The word “cat,” for example, should prompt the brain to at least glance at the bat because the words sound similar, and at the milk because it is often associated with felines. When a person hears a word, many related words become active before the brain starts inhibiting, or tuning out, certain words to arrive at the correct answer, Schwartz says. “Children with SLI don’t necessarily activate all of the related words,” and this is reflected in their eye movements, he adds. “They get the answer right but their mental vocabulary isn’t connected to the same degree that it is in typically developing children—or adults for that matter. If there’s any activation at all of the competing pictures, it’s much slower than normal. That means that in some very important ways their underlying language system is deficient.”

Life without Language

“Traditional ways we have of assessing kids can only tell you the end product of a very complicated process,” says Courtenay Norbury, a professor of developmental language and communication disorders at University College London who has used Tobii eye-tracking technology to study children with language development disorders, including SLI and autism. “The appeal of eye tracking is that it can sort of give you a window into the process itself. You can see how kids are processing language in real time.”

For all of its uses eye-tracking still has limitations. For starters, “you want to understand how kids are processing language when they’re interacting with other people as opposed to a computer screen,” Norbury says. “The visual world paradigm has been hugely useful but is still very far from what we do in everyday interactions.” Eye trackers also generate an enormous amount of data that researchers have to sift through to find meaningful information. “Capturing the eye movement is getting easier as the technology advances but the processing on the other end is really complicated and time consuming,” Norbury says. “There is still a bit more flexibility in interpretation [of the data] than I would like—different patterns of looking are easy enough to find but what that tells us about cognition is still somewhat uncertain.”

The exact cause of SLI is unknown but the most recent research suggests it is related more to genetics than a child’s environment. Between 50 and 70 percent of children with SLI have at least one other family member with the disorder, according to the U.S. Department of Health and Human Services. Treatment for SLI is limited. Teachers might use interactions between a child and puppets or other toys during which the child is asked to describe what they see in a way that elicits a particular verb tense—for example having the child describe what a puppet is doing to stimulate use of the third person. Another approach is to pair a child with SLI with a classmate whose language is developing normally and can serve as a role model.

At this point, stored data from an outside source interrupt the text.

/-- SafeForEveryAdmissibleMachine: so is one that merges otherwise on invalid pairs, folds all of `a` to `z` and examines the
second symbol first. -/
theorem witness_other_admissible :
    Config.Admissible { standard with
      tol := fun h l => if h = INVALID ∨ l = INVALID then 0x00 else combine h l
      fold := fun s => if 0x61#8 ≤ s ∧ s ≤ 0x7A#8 then s - 32#8 else s
      c1First := false } where
  encRom_eq := rfl
  decRom_eq := rfl
  tol_valid := by decide
  fold_emitted := by decide

/-- SafeForEveryAdmissibleMachine: an input for each clause: an even one with a valid pair, an odd one, an even one with an
invalid symbol. -/
theorem witness_admissible_inputs :
    (([0x34, 0x61] : ByteSequence).length % 2 = 0 ∧ ([0x34, 0x61] : ByteSequence)[2 * 0]? = some 0x34 ∧
        ([0x34, 0x61] : ByteSequence)[2 * 0 + 1]? = some 0x61 ∧ isHexDigit 0x34 = true ∧ isHexDigit 0x61 = true) ∧
      ([0x34] : ByteSequence).length % 2 = 1 ∧
      (([0x7A, 0x30] : ByteSequence).length % 2 = 0 ∧ ∃ c ∈ ([0x7A, 0x30] : ByteSequence), isHexDigit c = false) := by
  decide

/-- StrictFailureIsOfTheFirstInvalidPair: `48gz`, whose second pair has two different invalid symbols; the machine that
examines the second symbol first is admissible too (witness_other_admissible) and reports the other one. -/
theorem witness_first_invalid_pair :
    (([0x34, 0x38, 0x67, 0x7A] : ByteSequence).length % 2 = 0 ∧
        ∃ c ∈ ([0x34, 0x38, 0x67, 0x7A] : ByteSequence), isHexDigit c = false) ∧
      decodeSeq standard false [0x34, 0x38, 0x67, 0x7A] = .error (.invalidByte 0x67) ∧
      decodeSeq { standard with c1First := false } false [0x34, 0x38, 0x67, 0x7A] = .error (.invalidByte 0x7A) := by
  decide

/-- PlacedTableWordRunsNext: a word the convention places at CASECONV. -/
theorem witness_placed : decodeTableWord 16 0x166 = some (.caseFold 0x66) := by decide

/-- StepKeepsResponsesLegal: a state with a response that meets the invariant and takes a step. -/
theorem witness_inv :
    State.Inv { requests := [.decRom 0x7A], responses := [.symbol 0x37] } ∧
      step { requests := [.decRom 0x7A], responses := [.symbol 0x37] } =
        .next { requests := [], responses := [.symbol 0x37, .value 0xFF] } := by
  refine ⟨fun r hr => ?_, rfl⟩
  obtain rfl : r = .symbol 0x37 := by simpa using hr
  show (0x37 : Symbol) ∈ lowerAlphabet
  decide

/-- DecodeIsARunOfCompacts: an even input. -/
theorem witness_compacts : ([0x34, 0x38, 0x7A, 0x7A] : ByteSequence).length % 2 = 0 := by decide

end Sys2Proof.Tests
end

section
/-! SUPPORT. The contents of the ROMs (10_state.md). -/

namespace Sys2Proof.Machine

/-- R24, addresses 0x30 to 0x39. -/
theorem decRom_digit : ∀ k < 10, decRom (BitVec.ofNat 8 (0x30 + k)) = BitVec.ofNat 8 k := by decide

/-- R24, addresses 0x61 to 0x66. -/
theorem decRom_lowerLetter : ∀ k < 6, decRom (BitVec.ofNat 8 (0x61 + k)) = BitVec.ofNat 8 (10 + k) := by
  decide

/-- R24, addresses 0x41 to 0x46. -/
theorem decRom_upperLetter : ∀ k < 6, decRom (BitVec.ofNat 8 (0x41 + k)) = BitVec.ofNat 8 (10 + k) := by
  decide

/-- Settles O3: the three ranges entry by entry, and the sentinel as what DEC_ROM holds off the hex digits. -/
theorem decRomHoldsTheTwentyTwoEntries : Obligations.DecRomHoldsTheTwentyTwoEntries :=
  ⟨decRom_digit, decRom_lowerLetter, decRom_upperLetter, fun c hc => (decRom_eq_invalid_iff c).mpr hc⟩

end Sys2Proof.Machine
end

section
/-! SUPPORT. Requests and their results (30_encoding.md sections 7 and 8). -/

namespace Sys2Proof.Machine

/-! ### Every request has a result (R76) -/

/-- An operation's result is its response, the same in every state, and its frame is the whole rest of the state. -/
theorem exec_eq_next_collect (i : Instr) (s : State) : exec i s = .next (s.collect (response standard i)) := by
  rw [exec_eq_deliver, deliver_eq]

/-- Only COMPACTOR and DECODE deliver failures: every other block's operations, in either mode, answer with outputs alone. -/
theorem block_of_response_error (r : Request) (h : (response standard (decodeRequest r)).error? ≠ none) :
    r.block = .compactor ∨ r.block = .decode := by
  cases r with
  | encRom w => exact absurd rfl h
  | decRom w => exact absurd rfl h
  | caseConv w =>
    simp only [decodeRequest] at h
    split at h <;> exact absurd rfl h
  | expander w =>
    simp only [decodeRequest] at h
    split at h <;> exact absurd rfl h
  | compactor w => exact .inl rfl
  | encode m x =>
    simp only [decodeRequest] at h
    split at h <;> exact absurd rfl h
  | decode m x => exact .inr rfl

/-- Settles O36: the result is the decoded operation's response. -/
theorem everyRequestHasADefinedResult : Obligations.EveryRequestHasADefinedResult := fun r =>
  ⟨response standard (decodeRequest r), exec_eq_next_collect (decodeRequest r), block_of_response_error r⟩

/-! ### The call syntax (R80 to R82) -/

/-- An omitted `uppercase` is false (R82). -/
theorem callEncode_omitted (x : ByteSequence) : callEncode x none = callEncode x (some 0#1) := rfl

/-- An omitted `ignore_invalid` is true (R82). -/
theorem callDecode_omitted (x : ByteSequence) : callDecode x none = callDecode x (some 1#1) := rfl

theorem decodeRequest_callEncode_lower (x : ByteSequence) :
    decodeRequest (callEncode x (some 0#1)) = .encodeL x := rfl

theorem decodeRequest_callEncode_upper (x : ByteSequence) :
    decodeRequest (callEncode x (some 1#1)) = .encodeU x := rfl

theorem decodeRequest_callDecode_strict (x : ByteSequence) :
    decodeRequest (callDecode x (some 0#1)) = .decodeS x := rfl

theorem decodeRequest_callDecode_tolerant (x : ByteSequence) :
    decodeRequest (callDecode x (some 1#1)) = .decodeT x := rfl

/-- Settles O39: each omitted mode is rewritten to its default, and the explicit modes are read off the mode bit. -/
theorem omittedModeTakesTheDefault : Obligations.OmittedModeTakesTheDefault := by
  intro x
  rw [callEncode_omitted, callDecode_omitted]
  exact ⟨decodeRequest_callEncode_lower x, decodeRequest_callEncode_lower x, decodeRequest_callEncode_upper x,
    decodeRequest_callDecode_tolerant x, decodeRequest_callDecode_tolerant x, decodeRequest_callDecode_strict x,
    fun _ => rfl, fun _ => rfl⟩

end Sys2Proof.Machine
end

section
/-! SUPPORT. The ROM lookups (40_rom_lookups.md). -/

namespace Sys2Proof.Machine

/-! ### ENC.LOOKUP (R90) -/

/-- Settles O5: the operation's response is the entry read, and it is all that is collected. -/
theorem encLookupAnswersTheRomEntry : Obligations.EncLookupAnswersTheRomEntry := fun n s =>
  exec_eq_next_collect (.encLookup n) s

/-! ### DEC.LOOKUP (R92) -/

/-- A run of DEC_ROM's entries given by offset from `base` gives the entry at every address within the run. -/
theorem decRom_of_mem_run {c : Symbol} {base n : Nat} {entry : Nat → Byte}
    (hrun : ∀ k < n, decRom (BitVec.ofNat 8 (base + k)) = entry k)
    (hlo : base ≤ c.toNat) (hhi : c.toNat < base + n) : decRom c = entry (c.toNat - base) := by
  have hc := hrun (c.toNat - base) (by omega)
  rwa [Nat.add_sub_cancel' hlo, BitVec.ofNat_toNat, BitVec.setWidth_eq] at hc

/-- What each of R61's three ranges is, as bounds on the code. -/
theorem between_iff (lo hi c : Symbol) :
    (decide (lo ≤ c) && decide (c ≤ hi)) = true ↔ lo.toNat ≤ c.toNat ∧ c.toNat < hi.toNat + 1 := by
  rw [Bool.and_eq_true, decide_eq_true_iff, decide_eq_true_iff, BitVec.le_def, BitVec.le_def, Nat.lt_succ_iff]

/-- DEC_ROM holds a hex digit's value (R62), range by range of R61. -/
theorem decRom_eq_digitValue {c : Symbol} (h : isHexDigit c = true) :
    decRom c = BitVec.ofNat 8 (digitValue c) := by
  unfold digitValue
  split_ifs with hdigit hlower hupper
  · obtain ⟨hlo, hhi⟩ := (between_iff _ _ c).mp hdigit
    exact decRom_of_mem_run decRom_digit hlo hhi
  · obtain ⟨hlo, hhi⟩ := (between_iff _ _ c).mp hlower
    rw [Nat.add_comm]
    exact decRom_of_mem_run decRom_lowerLetter hlo hhi
  · obtain ⟨hlo, hhi⟩ := (between_iff _ _ c).mp hupper
    rw [Nat.add_comm]
    exact decRom_of_mem_run decRom_upperLetter hlo hhi
  · simp [isHexDigit, hdigit, hlower, hupper] at h

/-- The whole of DEC_ROM: the digit's value on a hex digit character, the sentinel 255 elsewhere (R24, R63). -/
theorem decRom_eq_ite (c : Symbol) :
    decRom c = if isHexDigit c then BitVec.ofNat 8 (digitValue c) else 255#8 := by
  split
  next h => exact decRom_eq_digitValue h
  next h => exact (decRom_eq_invalid_iff c).mpr (Bool.eq_false_of_not_eq_true h)

/-- Settles O6: the response is the entry read, and the contents of DEC_ROM say which value that is. -/
theorem decLookupAnswersValueOrSentinel : Obligations.DecLookupAnswersValueOrSentinel := fun c s =>
  ⟨exec_eq_next_collect (.decLookup c) s, decRom_eq_ite c⟩

end Sys2Proof.Machine
end

section
/-! SUPPORT. The encoder path (41_encoder.md). -/

namespace Sys2Proof.Machine

/-! ### ENCODE (R108 to R110) -/

theorem exec_encodeL (x : ByteSequence) (s : State) :
    exec (.encodeL x) s = .next (s.collect (.encoded (encodeSeq standard false x))) :=
  exec_eq_next_collect (.encodeL x) s

theorem exec_encodeU (x : ByteSequence) (s : State) :
    exec (.encodeU x) s = .next (s.collect (.encoded (encodeSeq standard true x))) :=
  exec_eq_next_collect (.encodeU x) s

/-- R109: two symbols for every byte. -/
@[simp] theorem encodeSeq_length (cfg : Config) (u : Bool) (x : ByteSequence) :
    (encodeSeq cfg u x).length = 2 * x.length := by
  induction x with
  | nil => rfl
  | cons b x ih => rw [encodeSeq_cons, List.length_cons, List.length_cons, ih, List.length_cons, Nat.mul_succ]

/-- R108: EXPAND's two symbols of the byte at `i` stand at `2 * i` and `2 * i + 1`, since every byte before it
takes two places. -/
theorem encodeSeq_getElem?_pair (cfg : Config) (u : Bool) {x : ByteSequence} {i : Nat} {b : Byte} (h : x[i]? = some b) :
    (encodeSeq cfg u x)[2 * i]? = some (expand cfg b u).1 ∧
      (encodeSeq cfg u x)[2 * i + 1]? = some (expand cfg b u).2 := by
  induction x generalizing i with
  | nil => cases h
  | cons c x ih =>
    cases i with
    | zero =>
      obtain rfl : c = b := Option.some.inj h
      exact ⟨rfl, rfl⟩
    | succ i =>
      rw [List.getElem?_cons_succ] at h
      simpa only [encodeSeq_cons, Nat.mul_succ, List.getElem?_cons_succ] using ih h

/-- Settles O12: the sequence delivered is `encodeSeq` of the input, whose length and symbols, position by position, are
known in both modes. -/
theorem encodeExpandsEveryByteInOrder : Obligations.EncodeExpandsEveryByteInOrder := fun x s =>
  ⟨⟨_, exec_encodeL x s, encodeSeq_length standard false x, fun _ _ => encodeSeq_getElem?_pair standard false⟩,
    ⟨_, exec_encodeU x s, encodeSeq_length standard true x, fun _ _ => encodeSeq_getElem?_pair standard true⟩⟩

Failure to diagnose and treat children with SLI can have very serious consequences as they mature. Some studies show children with language disorders are at a much greater risk for social, emotional and mental health problems as they become adolescents, Norbury says. They also have difficulty with attention, social anxiety and social phobias because they find verbal interactions so difficult. “You need language for jobs, for negotiating with people, for problem-solving—so people with language impairments are at much greater risk of not being to get or maintain employment,” she says. “Language is something we take for granted so much that we overlook the impact it would have if we couldn’t do it.”